--- RECORD SET Enclosed Below ---

-- ==== Sys2Proof/Laws/KeptHub.lean ====
section
/-! SUPPORT. What every operation keeps (`Kept`), for faults, stages, links and transactions: one lemma for each
operation, in the order of the model. -/

namespace Sys2Proof.Machine

section

set_option Elab.async false

/-! ## Machine/Faults.lean -/

theorem evrecTake_kept {b s : State} (h : Kept b s) (x0) : Kept b (evrecTake x0 s) := by
  unfold evrecTake
  repeat' first
      | with_reducible assumption | intro _ | with_reducible apply ite_kept | with_reducible apply foldl_kept
      | with_reducible apply ringWrite_kept | with_reducible apply passUp_kept | split | dsimp only
      | with_reducible exact snd_kept (by assumption) (by assumption) | refine snd_kept (by assumption) ?_
      | refine fst_kept (by assumption) ?_ | assumption

theorem sendRun_kept {b s : State} (h : Kept b s) (x1) (x2) : Kept b (sendRun s x1 x2) := by
  unfold sendRun
  repeat' first
      | with_reducible assumption | intro _ | with_reducible apply ite_kept | with_reducible apply foldl_kept
      | with_reducible apply udpSend_kept

theorem sendRuns_kept {b s : State} (h : Kept b s) (x0) (x2) (x3) : Kept b (sendRuns x0 s x2 x3) := by
  induction x0 generalizing s x2 x3 with
  | zero => exact h
  | succ n ih =>
    simp only [sendRuns]
    split
    · exact h
    · split
      · exact ih h _ _
      · exact ih (sendRun_kept h _ _) _ _

theorem sendRecords_kept {b s : State} (h : Kept b s) (x1) (x2) : Kept b (sendRecords s x1 x2) := by
  unfold sendRecords
  repeat' first
      | with_reducible assumption | intro _ | with_reducible apply ite_kept | with_reducible apply foldl_kept
      | with_reducible apply sendRuns_kept

theorem modEvh_kept {b s : State} (h : Kept b s) (x1) : Kept b (modEvh s x1) := by
  unfold modEvh
  repeat' first
      | with_reducible assumption | intro _ | with_reducible apply ite_kept | with_reducible apply modHub_kept
      | with_reducible apply foldl_kept | split | dsimp only | with_reducible exact snd_kept (by assumption) (by assumption)
      | refine snd_kept (by assumption) ?_ | refine fst_kept (by assumption) ?_ | assumption
      | (refine Once.of_fields (by assumption) ?_ ?_ ?_ <;> rfl)

theorem eqW0Read_kept {b s : State} (h : Kept b s) (x0) : Kept b (eqW0Read x0 s).2 := by
  refine onPartRead_kept h fun s hs => ?_
  split
  · exact modIface_kept hs _ _
  · next e =>
    have he := hs.2.1.2.2.2.1
    rw [e, List.length_cons] at he
    exact modIface_kept (modTsu_at hs _ ⟨hs.2.1.1, hs.2.1.2.1, hs.2.1.2.2.1, Nat.le_of_succ_le he, hs.2.1.2.2.2.2⟩) _ _

theorem evRd0Read_kept {b s : State} (h : Kept b s) (x0) : Kept b (evRd0Read x0 s).2 := by
  unfold evRd0Read
  refine onPartRead_kept h fun s hs => ?_
  dsimp only
  split
  · exact modIface_kept hs _ _
  · exact refuse_kept (modIface_kept hs _ _) _ _

theorem rotTake_kept {b s : State} (h : Kept b s) (x1) : Kept b (rotTake s x1) := by
  unfold rotTake
  refine modHub_kept h _ ?_ ?_ ?_ <;> intro _ ht <;> dsimp only <;> split
  all_goals first | exact ht | exact ht.of_fields rfl rfl rfl

theorem rotClass_kept {b s : State} (h : Kept b s) (x1) : Kept b (rotClass s x1) := by
  unfold rotClass
  refine ite_kept h ?_
  split
  · refine modHub_kept h _ ?_ ?_ ?_ <;> intro _ ht <;> dsimp only <;> split
    all_goals first | exact ht | exact ht.of_fields rfl rfl rfl
  · next u e =>
    have hu := List.find?_some (p := fun u => decide ((s.unit u).unitState.toNat < 2)) e
    have hn : ∀ {P : Prop}, (s.unit u).unitState = 4 → P := fun h4 => by rw [h4] at hu; exact absurd hu (by decide)
    refine ite_kept (rotTake_kept (modUnit_at h _ _ hn) _) ?_
    split
    · exact rotTake_kept (laneLeaves_kept h _ _ hn) _
    · exact ite_kept (modHub_kept h _ fun _ ht => ht) (rotTake_kept (modUnit_at h _ _ hn) _)

theorem rotAdvance_kept {b s : State} (h : Kept b s) : Kept b (rotAdvance s) := by
  unfold rotAdvance
  repeat' first
      | with_reducible assumption | intro _ | with_reducible apply ite_kept | with_reducible apply modHub_kept
      | with_reducible apply foldl_kept | with_reducible apply rotClass_kept | split | dsimp only
      | with_reducible exact snd_kept (by assumption) (by assumption) | refine snd_kept (by assumption) ?_
      | refine fst_kept (by assumption) ?_ | assumption | (refine Once.of_fields (by assumption) ?_ ?_ ?_ <;> rfl)

theorem rotStart_kept {b s : State} (h : Kept b s) : Kept b (rotStart s) := by
  unfold rotStart
  repeat' first
      | with_reducible assumption | intro _ | with_reducible apply ite_kept | with_reducible apply modHub_kept
      | with_reducible apply foldl_kept | with_reducible apply rotAdvance_kept | split | dsimp only
      | with_reducible exact snd_kept (by assumption) (by assumption) | refine snd_kept (by assumption) ?_
      | refine fst_kept (by assumption) ?_ | assumption | (refine Once.of_fields (by assumption) ?_ ?_ ?_ <;> rfl)

theorem fltCtrlWrite_kept {b s : State} (h : Kept b s) (x0) (x1) : Kept b (fltCtrlWrite x0 x1 s).2 := by
  unfold fltCtrlWrite
  repeat' first
      | with_reducible assumption | intro _ | with_reducible apply ite_kept | with_reducible apply onPart_kept
      | with_reducible apply modHub_kept | with_reducible apply foldl_kept | with_reducible apply refused_kept
      | with_reducible apply accept_kept | with_reducible apply rotStart_kept | split | dsimp only
      | with_reducible exact snd_kept (by assumption) (by assumption) | refine snd_kept (by assumption) ?_
      | refine fst_kept (by assumption) ?_ | assumption | (refine Once.of_fields (by assumption) ?_ ?_ ?_ <;> rfl)

theorem fltHbWrite_kept {b s : State} (h : Kept b s) (x0) (x1) : Kept b (fltHbWrite x0 x1 s).2 := by
  unfold fltHbWrite
  repeat' first
      | with_reducible assumption | intro _ | with_reducible apply ite_kept | with_reducible apply onPart_kept
      | with_reducible apply modHub_kept | with_reducible apply foldl_kept | with_reducible apply refused_kept
      | with_reducible apply accept_kept | split | dsimp only | with_reducible exact snd_kept (by assumption) (by assumption)
      | refine snd_kept (by assumption) ?_ | refine fst_kept (by assumption) ?_ | assumption
      | (refine Once.of_fields (by assumption) ?_ ?_ ?_ <;> rfl)

theorem testOver_kept {b s : State} (h : Kept b s) (x1) : Kept b (testOver s x1) := by
  unfold testOver
  repeat' first
      | with_reducible assumption | intro _ | with_reducible apply ite_kept | with_reducible apply modHub_kept
      | with_reducible apply foldl_kept | split | dsimp only | with_reducible exact snd_kept (by assumption) (by assumption)
      | refine snd_kept (by assumption) ?_ | refine fst_kept (by assumption) ?_ | assumption
      | (refine Once.of_fields (by assumption) ?_ ?_ ?_ <;> rfl)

--- End of Enclosed RECORD SET ---

- _AIM OF THE TASK_
Copy each line from the data above that includes "sendRecords".

- _SOLUTION TO THIS TASK_
theorem sendRecords_kept {b s : State} (h : Kept b s) (x1) (x2) : Kept b (sendRecords s x1 x2) := by
  unfold sendRecords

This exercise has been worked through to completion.